# Saddle size...



## MSRminis (Oct 24, 2007)

OK-My son who is 3 has started riding one of our minis-obviously leadline-I want to purchase him a saddle but am confused on the size. I know western runs diferent than english, and I am buying a western but only have experience in buying English. Would an 8" be too small? The majority I see are 10 inch-but I do see some 8 inch too. I am SO confused!! I cant find anywhere locally that sells them that I could try them out so I am left buying one via the internet...


----------



## Sandee (Oct 24, 2007)

MSRminis said:


> OK-My son who is 3 has started riding one of our minis-obviously leadline-I want to purchase him a saddle but am confused on the size. I know western runs diferent than english, and I am buying a western but only have experience in buying English. Would an 8" be too small? The majority I see are 10 inch-but I do see some 8 inch too. I am SO confused!! I cant find anywhere locally that sells them that I could try them out so I am left buying one via the internet...


I'm sure you know this but be careful on the internet. So many say "fits" mini when they are really pony saddles and while they can be secured to a mini they do NOT "fit". My 35" mini is so round that the pony saddle is do-able with him but not my slim little 34" girl.

My grandchildren are 2 and 3 and I have a 10" and an 8". The kids are small for their age and the saddles are both too big for them. The seat is large enough to "grow" into but the stirrups are so long that I had to use those "buddy" stirrups that attach to the saddle horn so they can get their feet into something.


----------



## Charlene (Oct 24, 2007)

i bought a dandy little black leather mini saddle on ebay for $85 + shipping. it's a 10" and perfect for my needs. all we ever do is saddle rebel up and plop one of the little tykes up there to be led around for 5 minutes. i suppose if you were showing, you might want something a little fancier but i'm happy with this one, for our purposes.

i would think an 8" would be a bit small.


----------



## ctgponies (Oct 25, 2007)

I also think an 8" would be too small. I would go with a 10" saddle or even possibly a 12" pony saddle. We had a very wide mini who didn't fit in mini saddles so we used a 12" pony saddle on her.


----------



## yellerroseintx (Oct 25, 2007)

My grand daughter is also 3 years old and this is a 10" saddle...the mare is MUCH rounder now and it still fits..but might give you an idea.oh, and the mare is 36" hope this helps


----------



## Katiean (Oct 25, 2007)

We have a saddle shop here that will take the person looking at the saddle and put them in the saddle so they know what size they need.

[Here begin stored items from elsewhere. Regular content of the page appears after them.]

/-- The rows of a tile-path access through ECC of the scratchpad (R438). -/
def Ctx.eccRows (c : Ctx) (s : State) (v : BitVec 64) (rows len : Nat) : Except Res State :=
  if s.dev.injs.all (fun i => i.array != 1) then .ok s
  else
    let a := pathArgs v
    let e := (List.range rows).foldl (fun (x : State × Bool) i =>
      let q := x.1.eccSpan 1 c.core (c.x.spBase + a.base + i * a.pitch) len c.x.part (c.reader s)
      (q.1, x.2 || q.2.1.isSome)) (s, false)
    if e.2 then .error (.out (.next (e.1.takeTrap c.g c.t c.k { code := .mchk, lanes := c.sl.mask }))) else .ok e.1

/-- XLD (R260). -/
def execXld (tl : Tail) (x : BitVec 5) (g : BitVec 6) (s : State) : Out :=
  tileIssue true tl s (fun c s =>
    let v := c.tk.greg g.toNat
    match c.x.x? x with
    | none => c.trap .shape
    | some t =>
      let rows := ctlRows t.ctl
      let len := ctlCols t.ctl * ctlBits t.ctl / 8
      if ctlBits t.ctl == 0 || ctlCols t.ctl * ctlBits t.ctl % 32 != 0 then c.trap .shape
      else match c.pathCheck s v rows len false with
      | some r => r
      | none =>
        match c.eccRows s v rows len with
        | .error r => r
        | .ok s =>
          let a := pathArgs v
          .next (c.tileOp s (c.clk + pathClocks rows len) (.xld x.toNat (rowReads c.clk a.base a.pitch rows len)) [x.toNat]) true)

/-- XST (R260): the tile is read at issue, and its rows reach the bank array when the tag falls (R258). -/
def execXst (tl : Tail) (x : BitVec 5) (g : BitVec 6) (s : State) : Out :=
  tileIssue true tl s (fun c s =>
    let v := c.tk.greg g.toNat
    match c.x.x? x with
    | none => c.trap .shape
    | some t =>
      let rows := ctlRows t.ctl
      let len := ctlCols t.ctl * ctlBits t.ctl / 8
      let a := pathArgs v
      if ctlBits t.ctl == 0 || ctlCols t.ctl * ctlBits t.ctl % 32 != 0 || (decide (1 < rows) && decide (a.pitch < len)) then
        c.trap .shape
      else match c.pathCheck s v rows len true with
      | some r => r
      | none =>
        match c.readX s x t with
        | .error r => r
        | .ok (s, bits) =>
          let row := fun (i : Nat) => (a.base + i * a.pitch, bytesOfNat len (bits.toNat / 2 ^ (8 * len * i)))
          .next (c.tileOp s (c.clk + pathClocks rows len) (.store ((List.range rows).map row)) [x.toNat]) true)

/-- XZERO (R262). -/
def execXzero (tl : Tail) (x : BitVec 5) (s : State) : Out :=
  tileIssue false tl s (fun c s =>
    match c.x.x? x with
    | none => c.trap .shape
    | some _ => .next (c.tileOp s (c.clk + 4) (.setX x.toNat 65536 0) [x.toNat]) true)

/-- The array that holds a matrix by rows. -/
def packMatrix (m : Matrix) (w : Nat) : BitVec 65536 :=
  BitVec.ofNat 65536 ((List.range (m.rows * m.cols)).reverse.foldl (fun (n : Nat) k =>
    n * 2 ^ w + m.at_ (k / m.cols) (k % m.cols)) 0)

/-- XMOV (R262). -/
def execXmov (tl : Tail) (xd xs : BitVec 5) (tr : Bool) (s : State) : Out :=
  tileIssue false tl s (fun c s =>
    match c.x.x? xd, c.x.x? xs with
    | some d, some t =>
      if ctlBits d.ctl == 0 || portShape t.ctl tr != portShape d.ctl false then c.trap .shape
      else match c.readX s xs t with
      | .error r => r
      | .ok (s, bits) =>
        let new := packMatrix (matrixOf bits t.ctl tr) (ctlBits d.ctl)
        let at_ := c.clk + 8 + (ctlSize d.ctl + 2047) / 2048
        .next (c.tileOp s at_ (.setX xd.toNat (ctlSize d.ctl) new) [xd.toNat, xs.toNat]) true
    | _, _ => c.trap .shape)

/-- YZERO (R262). -/
def execYzero (tl : Tail) (y : BitVec 4) (s : State) : Out :=
  tileIssue false tl s (fun c s =>
    match c.x.y? y with
    | none => c.trap .shape
    | some _ =>
      .next (c.tileOp s (c.clk + 4) (.setCells y.toNat ((List.range 4096).map (fun i => (i, 0))) [] none) [yCode y.toNat]) true)

/-- The bytes of a row of YLD and YST (R261). -/
def yRowBytes (cf : Bool) : Nat := if cf then 256 else 512

/-- YLD (R261). -/
def execYld (tl : Tail) (y : BitVec 4) (g : BitVec 6) (cf : Bool) (s : State) : Out :=
  tileIssue true tl s (fun c s =>
    let v := c.tk.greg g.toNat
    match c.x.y? y with
    | none => c.trap .shape
    | some _ =>
      match c.pathCheck s v 64 (yRowBytes cf) false with
      | some r => r
      | none =>
        match c.eccRows s v 64 (yRowBytes cf) with
        | .error r => r
        | .ok s =>
          let a := pathArgs v
          let rows := rowReads c.clk a.base a.pitch 64 (yRowBytes cf)
          .next (c.tileOp s (c.clk + pathClocks 64 (yRowBytes cf)) (.yld y.toNat cf rows) [yCode y.toNat]) true)
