/-- ATOM and RED by operation code (R239). -/
def atomOp (op : Nat) (red : Bool) (t : Tail) (md : AtomMod) (d : Dst) (a b : Src) (s : State) : Out :=
  issueHeld t s (fun c s =>
    let p := c.part s
    let ws : List Want := [(a, .int, 1), (b, .int, atomWords md op)]
    let size := if md.w64 then 8 else 4
    let act := fun (rd : Read) (l : Nat) => AccAct.rmw op (atomData md op rd l)
    let acq := !red && (md.kind == 1 || md.kind == 3)
    let rels := md.kind == 2 || md.kind == 3
    let kind := fun (accs : List Acc) =>
      if red then OpKind.store accs else OpKind.atom (ldest d (if md.w64 then 2 else 1)) accs acq
    if md.sp then
      let as := fun (rd : Read) => c.spAddrs (rd.v.headD []) 0
      c.checked s ws (fun rd s =>
          match c.spCheck s (as rd) size size true true with
          | some r => .error r
          | none => c.eccLanes s p false ((as rd).map (·.2)) size)
        (fun rd s fl =>
          let rel := c.spRelease s rels
          let g := flipped (c.spAccs rel.1 (as rd) size (act rd) rel.2) fl
          let o := c.coreOp rel.1 (if red then 0 else c.spLands (as rd) size g) (kind g) rd.p6
          .next (c.holdFor o.1 o.2 acq) true)
    else
      c.checked s ws (fun rd s =>
          match c.globalLanes s p md.treg (c.offsets (rd.v.headD []) 0) size .write 2 true (op != 7) with
          | .error r => .error r
          | .ok (s, ls) =>
            match c.eccLanes s p true (ls.map (·.2.2)) size with
            | .error r => .error r
            | .ok (s, fl) => .ok (s, (ls, fl)))
        (fun rd s q =>
          let rel := c.releaseFor s rels md.scope.toNat
          let a := c.globalAccs rel.1 p q.1 size (act rd) rel.2
          let g := (a.1, flipped a.2 q.2)
          let r := g.1.delay
          let due := g.2.foldl (fun m x => max m x.at_) 0 + 100 + r.1
          let o := if red then c.globalOp r.2 0 (kind g.2) rd.p6 else c.globalLoad r.2 due (kind g.2) rd.p6
          .next (c.holdFor o.1 o.2 acq) true))

/-- ATOM.add (R239). -/
def execAtomAdd (t : Tail) (md : AtomMod) (d : Dst) (a b : Src) (s : State) : Out := atomOp 0 false t md d a b s
/-- ATOM.min (R239). -/
def execAtomMin (t : Tail) (md : AtomMod) (d : Dst) (a b : Src) (s : State) : Out := atomOp 1 false t md d a b s
/-- ATOM.max (R239). -/
def execAtomMax (t : Tail) (md : AtomMod) (d : Dst) (a b : Src) (s : State) : Out := atomOp 2 false t md d a b s
/-- ATOM.and (R239). -/
def execAtomAnd (t : Tail) (md : AtomMod) (d : Dst) (a b : Src) (s : State) : Out := atomOp 3 false t md d a b s
/-- ATOM.or (R239). -/
def execAtomOr (t : Tail) (md : AtomMod) (d : Dst) (a b : Src) (s : State) : Out := atomOp 4 false t md d a b s
/-- ATOM.xor (R239). -/
def execAtomXor (t : Tail) (md : AtomMod) (d : Dst) (a b : Src) (s : State) : Out := atomOp 5 false t md d a b s
/-- ATOM.xchg (R239). -/
def execAtomXchg (t : Tail) (md : AtomMod) (d : Dst) (a b : Src) (s : State) : Out := atomOp 6 false t md d a b s
/-- ATOM.cas (R239). -/
def execAtomCas (t : Tail) (md : AtomMod) (d : Dst) (a b : Src) (s : State) : Out := atomOp 7 false t md d a b s
/-- RED (R239). -/
def execRed (t : Tail) (md : AtomMod) (op : BitVec 3) (a b : Src) (s : State) : Out := atomOp op.toNat true t md .discard a b s

end Sys2Proof.Machine
end

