-- ==== Sys2Proof/Machine/Engines.lean ====
section
/-! DEFINITION. The engine commands and the region table: CPYT, SHUF, MRGK, RTSET, RTSTATE, RTDROP, window fills, and
how the engines go on (R102 to R106, R112 to R114, R285 to R290, R403). -/

namespace Sys2Proof.Machine

open Sys2Proof

/-! ### Issue -/

/-- The barrier that ABS names, for a command of n parameter registers: bits [31:0] of g(P + n − 1 + k) (R171). -/
def Ctx.absBar (c : Ctx) (e : EFields) (n : Nat) : Option Nat :=
  if e.abs == 0 then none
  else some ((c.tk.greg (e.p.toNat + n - 1 + e.abs.toNat)).extractLsb' 0 32).toNat

/-- What R111 finds wrong with a command's barrier. -/
def Ctx.barFault (c : Ctx) (bar : Option Nat) : Option Res :=
  bar.bind (fun b => c.objFault (BitVec.ofNat 64 b) 16)

/-- The translations of the eight 8-byte words of a descriptor. -/
def Ctx.descWalk (c : Ctx) (s : State) (p : Partition) (va : Nat) : State × Except (Walk × Nat) (List LanePa) :=
  (List.range 8).foldl (fun (a : State × Except (Walk × Nat) (List LanePa)) i =>
    match a.2 with
    | .error e => (a.1, .error e)
    | .ok ls =>
      let r := a.1.translate c.core p c.x.tenant (va + 8 * i) .read c.sup (c.reader s)
      match r.2 with
      | .pa x .. => (r.1, .ok (ls ++ [(i, va + 8 * i, x)]))
      | w => (r.1, .error (w, va + 8 * i))) (s, .ok [])

/-- The 64-byte descriptor at a virtual address: the slot stalls until it has been read (R285, R290). A fault of the
barrier, which comes before those of translation (R227), is taken where the descriptor cannot be read. -/
def Ctx.descriptor (c : Ctx) (s : State) (va : BitVec 64) (bar : Option Nat) : Except Res (State × BitVec 512) :=
  match c.sl.phase.desc with
  | some d => .ok (s, d)
  | none =>
    let p := c.part s
    if va.toNat % 8 != 0 then .error ((c.barFault bar).getD (c.trap .align va.toNat))
    else
      let w := c.descWalk s p va.toNat
      match w.2 with
      | .error e =>
        let res := (c.walkFault w.1 0 ((lanesOf c.act).map (fun l => (l, e.1, e.2)))).getD (c.trap .xlate e.2)
        .error ((c.barFault bar).getD res)
      | .ok ls =>
        match c.eccLanes w.1 p true (ls.map (·.2.2)) 8 with
        | .error r => .error r
        | .ok (s, fl) =>
          let g := c.globalAccs s p ls 8 (fun _ => .read) 0
          let r := g.1.delay
          let due := g.2.foldl (fun m x => max m x.at_) 0 + 100 + r.1
          let o := r.2.addOp (fun id => { id := id, gang := c.g, tk := c.t, slot := c.k, core := none, at_ := due,
                                          kind := .desc (flipped g.2 fl) })
          let s := o.1.modSlot c.g c.t c.k (fun x => { x with phase := { x.phase with descOp := some o.2 } })
          .error (.stall s (.drain [o.2] 0))

/-- A command's scratchpad ranges touch windows that are not PRESENT: the slot stalls and no fill starts (R106). -/
def Ctx.heldByWindow (c : Ctx) (s : State) (rs : List (Nat × Nat)) : Option Res :=
  match (c.x.touched rs).map (·.1) with
  | [] => none
  | ks => some (.stall s (.window ks))

/-- Registers a command's ranges, all or none, under the number its operation will have; once (R114). -/
def Ctx.reserveLocks (c : Ctx) (s : State) (rs : List (Bool × Nat × Nat × Bool)) : Except Res (State × Nat) :=
  match c.sl.phase.lockOp with
  | some op => .ok (s, op)
  | none =>
    if s.lockRoom c.core < rs.length then .error (.stall s (.locks rs.length))
    else
      let op := s.nextOp
      let s := c.lock { s with nextOp := op + 1 } op rs
      .ok (s.modSlot c.g c.t c.k (fun x => { x with phase := { x.phase with lockOp := some op } }), op)

/-- A command in flight under its number: it starts 20 clocks on (R285). -/
def Ctx.command (c : Ctx) (s : State) (id : Nat) (kind : OpKind) : State :=
  { s with ops := s.ops ++ [{ id := id, gang := c.g, tk := c.t, slot := c.k, core := some c.core, at_ := c.clk + 20,
                              tag := c.tag, tagSlots := [c.k], mask := c.act, kind := kind }] }

/-- Windows, the engine, range locks, leave, and then the command (R106, R112, R114, R288). -/
def Ctx.launch (c : Ctx) (s : State) (eng : Engine) (sp : List (Nat × Nat)) (locks : List (Bool × Nat × Nat × Bool))
    (tokens : Nat) (kind : State → Nat → OpKind) : Res :=
  match c.heldByWindow s sp with
  | some r => r
  | none =>
    if s.engineFull c.core eng then .stall s (.engineFull eng)
    else match c.reserveLocks s locks with
    | .error r => r
    | .ok (s, id) =>
      match c.leaveFor s tokens with
      | .error r => r
      | .ok s' => .next (c.command s' id (kind s id)) true

/-- The scratchpad ranges of a descriptor. -/
def descSpRanges (d : BitVec 512) : List (Nat × Nat) :=
  (descSp d, descSp d + descBytes d) :: (if descDir d == 2 then [descRange d] else [])

/-- The two range-lock entries of a tensor copy (R114). -/
def descLocks (d : BitVec 512) : List (Bool × Nat × Nat × Bool) :=
  let dense := (descSp d, descSp d + descBytes d)
  let far := descRange d
  match descDir d with
  | 0 => [(true, far.1, far.2, false), (false, dense.1, dense.2, true)]
  | 1 => [(false, dense.1, dense.2, false), (true, far.1, far.2, true)]
  | _ => [(false, far.1, far.2, false), (false, dense.1, dense.2, true)]

/-- The tokens of a tensor copy (R288). -/
def descTokens (d : BitVec 512) : Nat := if 65536 ≤ descBytes d then (descBytes d + 16383) / 16384 else 0

/-- CPYT (R285). -/
def execCpyt (t : Tail) (e : EFields) (s : State) : Out :=
  tileIssue true t s (fun c s =>
    let bar := c.absBar e 1
    match c.descriptor s (c.tk.greg e.p.toNat) bar with
    | .error r => r
    | .ok (s, d) =>
      if !descOk d c.x.foot.sp then c.trap .qerr
      else match c.barFault bar with
      | some r => r
      | none => c.launch s .copy (descSpRanges d) (descLocks d) (descTokens d)
          (fun _ _ => .copy { desc := d, bar := bar, sup := c.sup, pc := c.sl.pc }))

We put my niece in one and they said a 10" would last her a long time. Boy, they don't know kids very well. We ended up getting an 11" and she is done with it. She is also too big to ride her mini any longer. We were hoping to use it If/when she started to ride a big horse. No way. Saddle would fit a bigger horse too but she grew all of a sudden and doesn't fit the saddle any more. I think she will need a 13" since that is what I used when I was thin. Now we have a saddle no one can use.


----------